* WORK INSTRUCTION *
Copy the records below exactly. Include all of them.
(GIVEN RECORDS Opens)
-- ==== Sys2Proof/Machine/Interface.lean ====
section
/-! DEFINITION. The boundary of the core with its host (spec/60_exceptions.md R250–R258): the next interaction, the inputs
of a step, the frame tick of the timer countdown unit, and the launch that resets the machine and loads a program. -/

namespace Sys2Proof.Machine

/-- The interaction that comes next, and the state in which it takes place. With nothing scheduled it is a `step()` whose
inputs are free (R129, R251; log 2, log 3). A quit stays: no further interaction follows it (R257, R258). -/
def State.takeAct (s : State) : HostAct × State :=
  match s.schedule with
  | .cpu inp :: rest => (.cpu inp, s.setSchedule rest)
  | .tick :: rest => (.tick, s.setSchedule rest)
  | .quit :: _ => (.quit, s)
  | [] => (.cpu (Config.freeInput s.draws), s.setDraws (s.draws + 1))

/-- The start of a step: its inputs stand fixed, and its result is Completed unless the handler says otherwise
(R125, R129). -/
def State.beginStep (s : State) (inp : StepInput) : State := (s.setInput inp).setResult .completed

/-- A timer counted down by 1 with a floor of 0 (R38, R250). -/
def countDown (b : Byte) : Byte := if b.toNat > 0 then b - 1 else b

/-- `frameTick()`: both timers count down, then the framebuffer is presented (R250, R255). -/
def State.frameTick (s : State) : State :=
  let t := (s.setDt (countDown s.dt)).setSt (countDown s.st)
  t.setPresented (t.presented ++ [t.fb])

/-- The byte the store holds at an address after reset and program load: the font, the image at 0x200, and the fill
everywhere else (R52, R68, R256). -/
def launchByte (font : Vector Byte 80) (fill : Nat → Byte) (image : List Byte) (a : Nat) : Byte :=
  if a < Config.fontSize then font.toList.getD a 0x00
  else if a < Config.loadAddress then fill a
  else image.getD (a - Config.loadAddress) (fill a)

/-- Reset with a program loaded from outside (R52, R256, R270): `font`, `fill` and `move` are the spec's parameters FONT,
INIT_FILL and MOVE_8XY0 (R8), `acts` the host's interactions to come. An image above 0xE00 bytes is refused (D24). -/
def launch (font : Vector Byte 80) (fill : Nat → Byte) (move : Bool) (image : List Byte) (acts : List HostAct) :
    Host.Outcome State Fault Refusal :=
  if image.length ≤ Config.maxImage then
    .next { State.reset with
      mem := Memory.ofFn (launchByte font fill image), schedule := acts, move8xy0 := move }
  else .refused .imageTooLong

/-- The interaction is a `step()`. -/
def HostAct.isCpu : HostAct → Bool
  | .cpu _ => true
  | .tick => false
  | .quit => false

/-- The address where an instruction word can stand so that the next fetch reads it whole: PC, or the load address when
PC points outside the store. -/
def State.placeAddr (s : State) : Word := if s.pc.toNat < 0xFFF then s.pc else 0x200#16

/-- The state with a word stored where the next fetch reads it, high byte first (R64), and with the interactions before
the next `step()` dropped from the schedule, so that the very next step runs that word. -/
def State.placeWord (s : State) (w : Word) : State :=
  let a := s.placeAddr.toNat
  ((s.setPc s.placeAddr).setMem ((s.mem.write a (hiByte w)).write (a + 1) (loByte w))).setSchedule
    (s.schedule.dropWhile (fun act => !act.isCpu))

end Sys2Proof.Machine
end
(GIVEN RECORDS Closes)
* EXERCISE ANSWER *
-- ==== Sys2Proof/Machine/Interface.lean ====
section
/-! DEFINITION. The boundary of the core with its host (spec/60_exceptions.md R250–R258): the next interaction, the inputs
of a step, the frame tick of the timer countdown unit, and the launch that resets the machine and loads a program. -/

namespace Sys2Proof.Machine

/-- The interaction that comes next, and the state in which it takes place. With nothing scheduled it is a `step()` whose
inputs are free (R129, R251; log 2, log 3). A quit stays: no further interaction follows it (R257, R258). -/
def State.takeAct (s : State) : HostAct × State :=
  match s.schedule with
  | .cpu inp :: rest => (.cpu inp, s.setSchedule rest)
  | .tick :: rest => (.tick, s.setSchedule rest)
  | .quit :: _ => (.quit, s)
  | [] => (.cpu (Config.freeInput s.draws), s.setDraws (s.draws + 1))

/-- The start of a step: its inputs stand fixed, and its result is Completed unless the handler says otherwise
(R125, R129). -/
def State.beginStep (s : State) (inp : StepInput) : State := (s.setInput inp).setResult .completed

/-- A timer counted down by 1 with a floor of 0 (R38, R250). -/
def countDown (b : Byte) : Byte := if b.toNat > 0 then b - 1 else b

/-- `frameTick()`: both timers count down, then the framebuffer is presented (R250, R255). -/
def State.frameTick (s : State) : State :=
  let t := (s.setDt (countDown s.dt)).setSt (countDown s.st)
  t.setPresented (t.presented ++ [t.fb])

/-- The byte the store holds at an address after reset and program load: the font, the image at 0x200, and the fill
everywhere else (R52, R68, R256). -/
def launchByte (font : Vector Byte 80) (fill : Nat → Byte) (image : List Byte) (a : Nat) : Byte :=
  if a < Config.fontSize then font.toList.getD a 0x00
  else if a < Config.loadAddress then fill a
  else image.getD (a - Config.loadAddress) (fill a)

/-- Reset with a program loaded from outside (R52, R256, R270): `font`, `fill` and `move` are the spec's parameters FONT,
INIT_FILL and MOVE_8XY0 (R8), `acts` the host's interactions to come. An image above 0xE00 bytes is refused (D24). -/
def launch (font : Vector Byte 80) (fill : Nat → Byte) (move : Bool) (image : List Byte) (acts : List HostAct) :
    Host.Outcome State Fault Refusal :=
  if image.length ≤ Config.maxImage then
    .next { State.reset with
      mem := Memory.ofFn (launchByte font fill image), schedule := acts, move8xy0 := move }
  else .refused .imageTooLong

/-- The interaction is a `step()`. -/
def HostAct.isCpu : HostAct → Bool
  | .cpu _ => true
  | .tick => false
  | .quit => false

/-- The address where an instruction word can stand so that the next fetch reads it whole: PC, or the load address when
PC points outside the store. -/
def State.placeAddr (s : State) : Word := if s.pc.toNat < 0xFFF then s.pc else 0x200#16

/-- The state with a word stored where the next fetch reads it, high byte first (R64), and with the interactions before
the next `step()` dropped from the schedule, so that the very next step runs that word. -/
def State.placeWord (s : State) (w : Word) : State :=
  let a := s.placeAddr.toNat
  ((s.setPc s.placeAddr).setMem ((s.mem.write a (hiByte w)).write (a + 1) (loByte w))).setSchedule
    (s.schedule.dropWhile (fun act => !act.isCpu))

end Sys2Proof.Machine
end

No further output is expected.